:: MATERIAL FOR THE TASK ::

/-- The tag over a flit's bytes 0..263, and the CRC over bytes 0..279. -/
def sealFlit (f : Flit) (key : BitVec 256) (iv : BitVec 96) : Flit :=
  let body := flitHeader f ++ f.payload
  let t := Config.gcmTag key iv body
  { f with gcmTag := t, crc := crc64 (body ++ Bytes.ofNat 16 t.toNat) }

/-- The 288 bytes of a flit (R294). -/
def flitBytes (f : Flit) : List Byte := flitHeader f ++ f.payload ++ Bytes.ofNat 16 f.gcmTag.toNat ++ Bytes.ofNat 8 f.crc.toNat
/-- A flit put on the wire: each working lane sends its bytes (R296), for as many byte times as the first one has bytes. -/
def Link.onWire (k : Link) (f : Flit) : Link :=
  let lanes := k.stripe (flitBytes f)
  { k with wire := k.wire ++ [(f, lanes)], sent := k.sent + (lanes.map (fun x => x.2.length)).foldl max 0 }

/-- Whether a flit's CRC holds. -/
def flitCrcOk (f : Flit) : Bool := decide (f.crc = crc64 (flitHeader f ++ f.payload ++ Bytes.ofNat 16 f.gcmTag.toNat))

/-! ## Sending (R296, R299, R300) -/

/-- The world session with a peer (R390). -/
def Dev.worldSession (d : Dev) (peer world : Nat) : Option (Nat × Session) :=
  d.sessions.find? (fun s => decide (s.2.port = none ∧ s.2.peer = peer ∧ s.2.world = world))

/-- Whether traffic for a peer under a world is dropped, management too: its world session is in error (R390). -/
def Dev.drops (d : Dev) (peer world : Nat) : Bool :=
  match d.worldSession peer world with
  | some s => decide (s.2.st = .error)
  | none => false

/-- Whether traffic of a channel may pass a link for a world and a peer (R390): none of a session in error; management else, and the rest while its sessions
are in run. -/
def Dev.passes (d : Dev) (link vc peer world : Nat) : Bool :=
  d.linkSound link && !d.drops peer world && (decide (vc = 3) ||
    ((d.linkSessions link).any (fun s => decide (s.st = .run)) && (match d.worldSession peer world with
      | some s => decide (s.2.st = .run)
      | none => false)))

/-- The bytes of a payload area gathered from the messages that wait for one peer under one world: bytes, messages carried, the one begun, the
messages left. -/
def gatherFlit (compress : Bool) (peer world : Nat) : Nat → List Byte → List Msg → Option (Msg × List Byte) → List Msg →
    List Byte × List Msg × Option (Msg × List Byte) × List Msg
  | 0, acc, car, st, q => (acc, car, st, q)
  | n + 1, acc, car, st, q =>
    if 256 ≤ acc.length then (acc, car, st, q)
    else match st with
      | some (m, rest) =>
        let k := 256 - acc.length
        gatherFlit compress peer world n (acc ++ rest.take k) (car ++ [m]) (if rest.length ≤ k then none else some (m, rest.drop k)) q
      | none => match q with
        | m :: l => if m.peer = peer ∧ m.world = world then gatherFlit compress peer world n acc car (some (m, m.bytes compress)) l else (acc, car, none, q)
        | [] => (acc, car, none, [])

/-- Whether what a flit took carries compressed data: of every message but one whose header alone went out (R299). -/
def compressedIn (compress : Bool) (car : List Msg) (started : Option (Msg × List Byte)) : Bool :=
  let headOnly := match started with
    | some (m, rest) => decide (rest.length + 16 = (m.bytes compress).length)
    | none => false
  compress && ((if headOnly then car.dropLast else car).any (fun m => carriesData m.kind))

/-- Whether a link's sending direction compresses: every port of it is set to and its receiver decodes (R299, log entry 99). -/
def Dev.compresses (d : Dev) (link : Nat) : Bool :=
  ((d.portsOf link).zipIdx).all (fun p => (d.link link).compress.getLsbD p.2) && (d.link link).peerDecodes

/-- The header of a filler message (R295). -/
def fillerBytes : List Byte := Bytes.ofNat 8 (9 * 2 ^ 60) ++ Bytes.ofNat 8 0

/-- What is left of a payload area is filled with filler messages. -/
def fillUp (bs : List Byte) : List Byte := bs ++ (List.replicate ((256 - bs.length) / 16) fillerBytes).flatten

/-- Whether a link may send a flit on a channel now (R297, R300, R392). -/
def Dev.maySend (d : Dev) (link vc : Nat) : Bool :=
  let k := d.link link
  d.linkUp link && decide (0 < Tab.get 0 k.credits vc) && decide (k.unacked.length < d.window_ k) && k.exhausted.isNone
    && decide (k.sendCtr < 2 ^ 48 - 2)

/-- A flit put on the wire: it is kept until acknowledged, takes a credit and a counter (R297, R300, R304). Its ack field is 4095 while none has been
received (DESIGN CHOICE, log entry 100). -/
def Dev.emit (d : Dev) (link vc peer world : Nat) (cmp : Bool) (payload : List Byte) (car : List Msg) : Dev :=
  let k := d.link link
  let ks := (Tab.find d.keys (2 * world + 1)).isSome
  let key := d.flitKey link world ks d.peerId peer
  let iv := flitIv k.sendCtr d.peerId link peer
  let f : Flit :=
    { vc := vc, world := world, ks := ks, cmp := cmp, src := d.peerId, dst := peer, ack := (k.recvCtr + 4095) % 4096, seq := k.sendCtr % 65536,
      payload := cipher key iv payload, gcmTag := 0, crc := 0 }
  let g := sealFlit f key iv
  d.modLink link (fun k => ({ k with
    sendCtr := k.sendCtr + 1
    credits := Tab.insert k.credits vc (Tab.get 0 k.credits vc - 1)
    acked := if k.unacked.isEmpty then d.time else k.acked
    unacked := k.unacked ++ [(g, car)] } : Link).onWire g)

/-- FLIT_TRANSMIT (R294 to R300): the head of a channel's messages goes out, with those behind it for the same peer and world. A flit that would name a
reserved peer id is dropped and counted (R293); traffic of a world session in error is dropped (R390). -/
def execFlitTransmit (link vc : Nat) (s : State) : Out :=
  let d := s.dev
  let k := d.link link
  let st := Tab.find k.started vc
  let q := Tab.get [] k.queued vc
  match st.map Prod.fst |>.or q.head? with
  | none => .next s
  | some m =>
    let compress := d.compresses link
    let r := gatherFlit compress m.peer m.world 64 [] [] st q
    let d1 := d.modLink link (fun k => { k with
      queued := Tab.insert k.queued vc r.2.2.2
      started := match r.2.2.1 with
        | some x => Tab.insert k.started vc x
        | none => Tab.erase k.started vc })
    if 1536 ≤ m.peer then .next { s with dev := d1.modLink link (fun k => { k with proto := min (k.proto + 1) 255 }) }
    else if d.drops m.peer m.world then .next { s with dev := d1 }
    else if !d.maySend link vc || !d.passes link vc m.peer m.world then .next s
    else .next { s with dev := d1.emit link vc m.peer m.world (compressedIn compress r.2.1 r.2.2.1) (fillUp r.1) r.2.1 }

:::

◆ REQUIRED ACTION ◆
Every line from the one that contains "else if !d.maySend" down to and including the last line of the records above must be set down exactly, with nothing else.

◆ TASK OUTPUT ◆
    else if !d.maySend link vc || !d.passes link vc m.peer m.world then .next s
    else .next { s with dev := d1.emit link vc m.peer m.world (compressedIn compress r.2.1 r.2.2.1) (fillUp r.1) r.2.1 }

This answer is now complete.